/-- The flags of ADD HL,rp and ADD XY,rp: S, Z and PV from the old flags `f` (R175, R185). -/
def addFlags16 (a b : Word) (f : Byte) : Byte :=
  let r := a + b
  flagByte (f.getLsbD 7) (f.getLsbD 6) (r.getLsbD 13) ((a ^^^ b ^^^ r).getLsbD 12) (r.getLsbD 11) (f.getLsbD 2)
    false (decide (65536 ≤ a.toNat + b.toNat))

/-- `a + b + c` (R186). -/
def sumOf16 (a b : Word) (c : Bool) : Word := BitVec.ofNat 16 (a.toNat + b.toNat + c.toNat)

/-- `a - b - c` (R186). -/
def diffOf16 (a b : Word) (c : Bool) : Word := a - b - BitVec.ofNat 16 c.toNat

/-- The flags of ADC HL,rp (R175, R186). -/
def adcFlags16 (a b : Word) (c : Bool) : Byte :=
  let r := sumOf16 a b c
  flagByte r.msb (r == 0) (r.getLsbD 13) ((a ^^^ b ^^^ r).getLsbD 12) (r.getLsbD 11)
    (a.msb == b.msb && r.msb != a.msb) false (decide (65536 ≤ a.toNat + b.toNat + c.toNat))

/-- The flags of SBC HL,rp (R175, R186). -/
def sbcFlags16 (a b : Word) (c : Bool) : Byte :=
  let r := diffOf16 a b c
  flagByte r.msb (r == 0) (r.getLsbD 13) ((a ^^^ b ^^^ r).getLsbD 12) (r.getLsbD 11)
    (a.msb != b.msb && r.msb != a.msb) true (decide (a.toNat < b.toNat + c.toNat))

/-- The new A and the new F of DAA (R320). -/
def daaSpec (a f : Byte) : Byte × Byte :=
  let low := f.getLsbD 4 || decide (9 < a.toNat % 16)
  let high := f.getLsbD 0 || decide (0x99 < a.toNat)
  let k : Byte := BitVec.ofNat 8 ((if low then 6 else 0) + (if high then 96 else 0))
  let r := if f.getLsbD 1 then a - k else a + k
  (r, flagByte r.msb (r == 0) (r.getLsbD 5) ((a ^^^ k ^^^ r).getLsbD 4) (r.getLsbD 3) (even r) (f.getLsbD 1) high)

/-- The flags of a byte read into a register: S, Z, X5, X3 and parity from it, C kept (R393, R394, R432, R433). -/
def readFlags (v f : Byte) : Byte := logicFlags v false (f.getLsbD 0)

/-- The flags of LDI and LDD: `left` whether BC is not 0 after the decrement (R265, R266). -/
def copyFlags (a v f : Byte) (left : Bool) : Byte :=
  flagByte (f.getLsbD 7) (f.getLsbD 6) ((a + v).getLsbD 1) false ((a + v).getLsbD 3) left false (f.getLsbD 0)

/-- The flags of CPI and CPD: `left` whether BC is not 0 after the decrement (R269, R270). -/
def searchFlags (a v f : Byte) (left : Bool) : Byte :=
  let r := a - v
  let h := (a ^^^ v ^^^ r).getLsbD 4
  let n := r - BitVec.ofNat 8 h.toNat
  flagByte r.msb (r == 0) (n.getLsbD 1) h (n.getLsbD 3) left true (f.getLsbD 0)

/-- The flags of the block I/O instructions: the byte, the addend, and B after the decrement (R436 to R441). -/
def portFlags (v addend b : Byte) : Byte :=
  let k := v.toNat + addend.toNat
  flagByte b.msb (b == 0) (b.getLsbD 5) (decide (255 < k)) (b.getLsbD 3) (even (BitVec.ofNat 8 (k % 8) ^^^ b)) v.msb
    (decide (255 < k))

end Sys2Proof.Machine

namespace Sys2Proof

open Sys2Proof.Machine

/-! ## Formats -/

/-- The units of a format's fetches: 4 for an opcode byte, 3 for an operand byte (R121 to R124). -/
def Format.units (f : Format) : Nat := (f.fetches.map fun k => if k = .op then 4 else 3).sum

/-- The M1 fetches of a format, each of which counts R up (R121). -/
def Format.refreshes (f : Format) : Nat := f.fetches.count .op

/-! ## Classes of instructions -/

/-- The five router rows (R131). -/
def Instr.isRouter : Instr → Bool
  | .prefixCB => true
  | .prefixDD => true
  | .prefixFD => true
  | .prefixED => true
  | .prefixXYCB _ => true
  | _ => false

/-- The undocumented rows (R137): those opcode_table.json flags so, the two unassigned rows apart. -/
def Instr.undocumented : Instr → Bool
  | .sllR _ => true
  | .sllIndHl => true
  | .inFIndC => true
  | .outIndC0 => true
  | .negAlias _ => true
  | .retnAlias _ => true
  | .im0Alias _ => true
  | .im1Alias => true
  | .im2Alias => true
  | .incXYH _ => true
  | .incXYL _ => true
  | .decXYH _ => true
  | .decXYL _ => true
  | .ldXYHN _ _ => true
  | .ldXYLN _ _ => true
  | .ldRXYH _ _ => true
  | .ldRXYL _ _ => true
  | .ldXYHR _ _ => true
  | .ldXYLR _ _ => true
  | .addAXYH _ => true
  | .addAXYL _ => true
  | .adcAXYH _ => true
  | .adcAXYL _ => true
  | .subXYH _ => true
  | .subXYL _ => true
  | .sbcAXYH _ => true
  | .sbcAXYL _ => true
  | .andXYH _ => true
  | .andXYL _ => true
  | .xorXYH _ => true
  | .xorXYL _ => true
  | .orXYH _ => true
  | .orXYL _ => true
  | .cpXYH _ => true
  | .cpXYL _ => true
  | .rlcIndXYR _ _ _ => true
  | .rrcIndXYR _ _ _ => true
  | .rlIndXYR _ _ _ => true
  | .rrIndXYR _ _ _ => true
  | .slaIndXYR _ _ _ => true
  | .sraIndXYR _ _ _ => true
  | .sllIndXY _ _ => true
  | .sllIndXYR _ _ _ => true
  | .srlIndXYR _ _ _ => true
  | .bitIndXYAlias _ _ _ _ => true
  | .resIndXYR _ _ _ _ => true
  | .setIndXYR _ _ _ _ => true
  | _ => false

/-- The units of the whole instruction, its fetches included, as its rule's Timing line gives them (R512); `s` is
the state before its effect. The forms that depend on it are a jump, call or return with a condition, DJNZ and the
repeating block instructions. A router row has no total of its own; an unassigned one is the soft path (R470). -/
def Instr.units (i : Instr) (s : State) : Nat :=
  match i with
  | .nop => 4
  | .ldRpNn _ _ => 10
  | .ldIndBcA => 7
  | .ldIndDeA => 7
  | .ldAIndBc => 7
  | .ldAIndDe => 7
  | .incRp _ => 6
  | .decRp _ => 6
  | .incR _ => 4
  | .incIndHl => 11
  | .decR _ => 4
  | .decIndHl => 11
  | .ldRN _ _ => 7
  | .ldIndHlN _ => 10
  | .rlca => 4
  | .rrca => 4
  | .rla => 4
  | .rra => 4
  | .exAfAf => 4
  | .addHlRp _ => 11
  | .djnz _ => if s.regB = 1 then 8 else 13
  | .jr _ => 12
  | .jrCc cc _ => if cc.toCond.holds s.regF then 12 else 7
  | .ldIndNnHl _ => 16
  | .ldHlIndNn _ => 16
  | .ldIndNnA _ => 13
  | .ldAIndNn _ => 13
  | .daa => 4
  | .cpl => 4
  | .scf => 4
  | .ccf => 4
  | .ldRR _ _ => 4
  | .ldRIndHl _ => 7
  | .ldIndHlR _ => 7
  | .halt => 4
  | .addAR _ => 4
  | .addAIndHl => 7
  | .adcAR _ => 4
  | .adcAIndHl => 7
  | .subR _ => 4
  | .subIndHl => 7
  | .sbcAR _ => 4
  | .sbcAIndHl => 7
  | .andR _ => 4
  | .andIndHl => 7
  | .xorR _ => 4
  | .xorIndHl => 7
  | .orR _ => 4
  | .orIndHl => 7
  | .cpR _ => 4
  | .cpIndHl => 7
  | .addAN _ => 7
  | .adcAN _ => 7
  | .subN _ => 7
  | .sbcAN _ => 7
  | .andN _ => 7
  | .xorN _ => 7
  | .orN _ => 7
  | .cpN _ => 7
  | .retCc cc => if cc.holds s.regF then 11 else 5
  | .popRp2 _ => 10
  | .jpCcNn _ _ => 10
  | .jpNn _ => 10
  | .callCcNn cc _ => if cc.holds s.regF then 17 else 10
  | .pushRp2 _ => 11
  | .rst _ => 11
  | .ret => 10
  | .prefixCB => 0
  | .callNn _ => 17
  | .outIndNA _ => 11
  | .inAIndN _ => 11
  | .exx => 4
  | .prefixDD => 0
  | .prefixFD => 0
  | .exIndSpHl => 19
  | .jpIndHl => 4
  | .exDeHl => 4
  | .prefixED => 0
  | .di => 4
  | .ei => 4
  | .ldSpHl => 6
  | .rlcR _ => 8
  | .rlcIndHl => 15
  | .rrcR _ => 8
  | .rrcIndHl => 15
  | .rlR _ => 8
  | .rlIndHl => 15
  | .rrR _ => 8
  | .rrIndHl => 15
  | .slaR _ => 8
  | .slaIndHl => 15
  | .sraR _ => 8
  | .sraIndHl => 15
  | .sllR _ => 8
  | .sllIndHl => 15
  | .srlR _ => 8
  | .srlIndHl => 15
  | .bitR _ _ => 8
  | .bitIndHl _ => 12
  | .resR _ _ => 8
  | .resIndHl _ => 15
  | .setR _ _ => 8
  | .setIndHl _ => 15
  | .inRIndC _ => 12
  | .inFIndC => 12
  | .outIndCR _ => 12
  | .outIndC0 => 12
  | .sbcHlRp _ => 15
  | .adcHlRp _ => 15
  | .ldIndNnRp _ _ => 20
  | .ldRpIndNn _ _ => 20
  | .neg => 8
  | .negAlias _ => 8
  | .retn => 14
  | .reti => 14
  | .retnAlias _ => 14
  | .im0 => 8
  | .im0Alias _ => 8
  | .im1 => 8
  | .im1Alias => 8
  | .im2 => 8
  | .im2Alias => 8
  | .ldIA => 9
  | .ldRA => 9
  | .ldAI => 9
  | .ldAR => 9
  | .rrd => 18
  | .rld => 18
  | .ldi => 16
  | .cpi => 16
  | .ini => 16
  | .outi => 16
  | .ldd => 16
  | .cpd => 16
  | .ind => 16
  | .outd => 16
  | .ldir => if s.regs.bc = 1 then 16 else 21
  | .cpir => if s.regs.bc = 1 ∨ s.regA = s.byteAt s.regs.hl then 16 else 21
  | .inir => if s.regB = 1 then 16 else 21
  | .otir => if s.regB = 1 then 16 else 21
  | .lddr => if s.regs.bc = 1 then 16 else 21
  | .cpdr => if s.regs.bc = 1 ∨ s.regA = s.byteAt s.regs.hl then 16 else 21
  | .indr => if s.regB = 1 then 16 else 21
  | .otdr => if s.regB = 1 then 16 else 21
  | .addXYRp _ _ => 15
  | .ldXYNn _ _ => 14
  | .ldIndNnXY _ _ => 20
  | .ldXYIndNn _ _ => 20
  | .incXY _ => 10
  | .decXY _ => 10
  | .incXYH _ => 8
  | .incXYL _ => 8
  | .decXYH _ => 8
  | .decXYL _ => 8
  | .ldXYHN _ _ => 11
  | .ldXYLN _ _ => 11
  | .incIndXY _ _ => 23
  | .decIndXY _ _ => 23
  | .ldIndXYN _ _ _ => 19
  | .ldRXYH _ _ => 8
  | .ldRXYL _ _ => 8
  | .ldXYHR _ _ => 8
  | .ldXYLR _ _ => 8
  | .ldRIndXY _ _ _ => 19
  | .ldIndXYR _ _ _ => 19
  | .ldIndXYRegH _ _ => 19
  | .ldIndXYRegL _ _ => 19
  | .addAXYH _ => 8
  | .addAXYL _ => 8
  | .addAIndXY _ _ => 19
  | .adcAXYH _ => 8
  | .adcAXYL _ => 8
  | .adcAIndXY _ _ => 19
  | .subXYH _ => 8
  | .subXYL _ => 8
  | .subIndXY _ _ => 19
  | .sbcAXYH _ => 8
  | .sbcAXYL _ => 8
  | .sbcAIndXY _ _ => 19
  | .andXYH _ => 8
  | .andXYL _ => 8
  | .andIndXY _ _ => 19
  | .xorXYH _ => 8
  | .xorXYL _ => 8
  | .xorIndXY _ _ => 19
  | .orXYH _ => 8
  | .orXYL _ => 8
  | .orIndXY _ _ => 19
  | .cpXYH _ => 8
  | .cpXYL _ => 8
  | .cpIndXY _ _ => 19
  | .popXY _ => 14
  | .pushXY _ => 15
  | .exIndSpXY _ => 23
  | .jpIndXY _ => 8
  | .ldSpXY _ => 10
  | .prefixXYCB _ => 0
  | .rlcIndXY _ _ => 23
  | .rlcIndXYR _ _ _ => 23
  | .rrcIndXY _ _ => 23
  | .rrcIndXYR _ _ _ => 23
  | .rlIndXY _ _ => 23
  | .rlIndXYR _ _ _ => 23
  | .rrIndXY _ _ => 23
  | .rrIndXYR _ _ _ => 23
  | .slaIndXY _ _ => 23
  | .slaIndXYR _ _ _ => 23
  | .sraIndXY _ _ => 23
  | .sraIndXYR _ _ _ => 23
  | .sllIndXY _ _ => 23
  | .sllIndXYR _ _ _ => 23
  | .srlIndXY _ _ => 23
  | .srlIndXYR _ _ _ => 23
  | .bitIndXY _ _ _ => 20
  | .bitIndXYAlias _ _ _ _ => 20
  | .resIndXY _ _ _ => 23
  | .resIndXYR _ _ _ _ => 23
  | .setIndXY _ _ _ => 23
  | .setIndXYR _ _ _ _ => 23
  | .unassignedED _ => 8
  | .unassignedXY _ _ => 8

☆ ☆ ☆ ☆

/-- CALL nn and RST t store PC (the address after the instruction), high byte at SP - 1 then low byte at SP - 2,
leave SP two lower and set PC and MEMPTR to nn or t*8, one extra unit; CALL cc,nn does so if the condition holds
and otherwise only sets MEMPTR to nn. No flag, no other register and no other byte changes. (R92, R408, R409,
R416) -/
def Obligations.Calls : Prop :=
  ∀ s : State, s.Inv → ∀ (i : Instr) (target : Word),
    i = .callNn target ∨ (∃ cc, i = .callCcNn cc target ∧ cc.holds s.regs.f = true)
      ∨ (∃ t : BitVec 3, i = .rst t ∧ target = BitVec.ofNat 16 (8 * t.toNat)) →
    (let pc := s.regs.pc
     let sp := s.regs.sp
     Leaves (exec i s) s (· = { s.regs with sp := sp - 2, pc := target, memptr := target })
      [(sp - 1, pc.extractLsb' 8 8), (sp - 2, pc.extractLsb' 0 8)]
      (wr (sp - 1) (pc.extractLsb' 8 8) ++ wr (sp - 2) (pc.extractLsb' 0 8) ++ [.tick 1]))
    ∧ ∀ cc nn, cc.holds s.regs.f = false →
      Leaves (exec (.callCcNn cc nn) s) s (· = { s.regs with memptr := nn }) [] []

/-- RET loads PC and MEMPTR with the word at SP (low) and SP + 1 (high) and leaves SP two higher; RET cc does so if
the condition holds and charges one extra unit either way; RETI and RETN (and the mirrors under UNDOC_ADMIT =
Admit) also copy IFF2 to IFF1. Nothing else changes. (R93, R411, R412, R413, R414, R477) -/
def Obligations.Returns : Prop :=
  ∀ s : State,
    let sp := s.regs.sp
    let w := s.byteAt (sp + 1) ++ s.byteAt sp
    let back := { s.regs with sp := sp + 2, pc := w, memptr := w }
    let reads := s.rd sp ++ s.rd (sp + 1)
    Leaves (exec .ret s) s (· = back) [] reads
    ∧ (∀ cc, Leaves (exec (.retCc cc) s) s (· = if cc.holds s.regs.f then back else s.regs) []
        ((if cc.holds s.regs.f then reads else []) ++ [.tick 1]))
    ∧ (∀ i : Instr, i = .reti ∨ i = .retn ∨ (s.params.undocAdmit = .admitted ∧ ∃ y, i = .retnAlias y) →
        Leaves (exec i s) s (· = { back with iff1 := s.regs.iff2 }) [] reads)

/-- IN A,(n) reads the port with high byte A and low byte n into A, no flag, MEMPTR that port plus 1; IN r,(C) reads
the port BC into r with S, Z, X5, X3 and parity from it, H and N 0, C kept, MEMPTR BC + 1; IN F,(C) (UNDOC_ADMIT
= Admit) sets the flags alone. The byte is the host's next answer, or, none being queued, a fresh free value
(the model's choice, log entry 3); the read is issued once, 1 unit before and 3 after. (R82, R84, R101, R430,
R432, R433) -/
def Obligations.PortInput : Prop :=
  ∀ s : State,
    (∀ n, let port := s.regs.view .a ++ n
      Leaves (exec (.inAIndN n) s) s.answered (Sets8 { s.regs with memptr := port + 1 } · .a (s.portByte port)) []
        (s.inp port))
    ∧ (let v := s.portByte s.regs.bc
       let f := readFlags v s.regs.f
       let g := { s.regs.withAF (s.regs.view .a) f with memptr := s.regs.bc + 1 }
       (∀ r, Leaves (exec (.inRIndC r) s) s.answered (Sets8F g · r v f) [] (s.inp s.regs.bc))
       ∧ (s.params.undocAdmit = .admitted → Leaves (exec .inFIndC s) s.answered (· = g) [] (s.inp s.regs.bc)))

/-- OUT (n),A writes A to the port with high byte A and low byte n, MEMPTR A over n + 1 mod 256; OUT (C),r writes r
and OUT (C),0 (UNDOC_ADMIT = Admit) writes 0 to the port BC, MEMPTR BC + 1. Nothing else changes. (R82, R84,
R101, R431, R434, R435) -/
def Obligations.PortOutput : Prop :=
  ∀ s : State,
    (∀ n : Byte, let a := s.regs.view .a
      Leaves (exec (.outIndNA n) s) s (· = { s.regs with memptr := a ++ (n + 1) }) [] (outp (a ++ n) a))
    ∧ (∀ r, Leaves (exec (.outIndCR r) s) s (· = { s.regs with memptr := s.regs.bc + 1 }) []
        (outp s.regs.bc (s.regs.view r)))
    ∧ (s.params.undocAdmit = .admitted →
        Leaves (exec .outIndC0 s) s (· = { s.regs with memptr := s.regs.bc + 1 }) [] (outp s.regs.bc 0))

☆ ☆ ☆ ☆

» **ABOUT THIS EXERCISE**: Copy each line above containing the string "left".

» **RESULT FOR THIS EXERCISE**:
/-- The flags of LDI and LDD: `left` whether BC is not 0 after the decrement (R265, R266). -/
def copyFlags (a v f : Byte) (left : Bool) : Byte :=
  flagByte (f.getLsbD 7) (f.getLsbD 6) ((a + v).getLsbD 1) false ((a + v).getLsbD 3) left false (f.getLsbD 0)
/-- The flags of CPI and CPD: `left` whether BC is not 0 after the decrement (R269, R270). -/
def searchFlags (a v f : Byte) (left : Bool) : Byte :=
  flagByte r.msb (r == 0) (n.getLsbD 1) h (n.getLsbD 3) left true (f.getLsbD 0)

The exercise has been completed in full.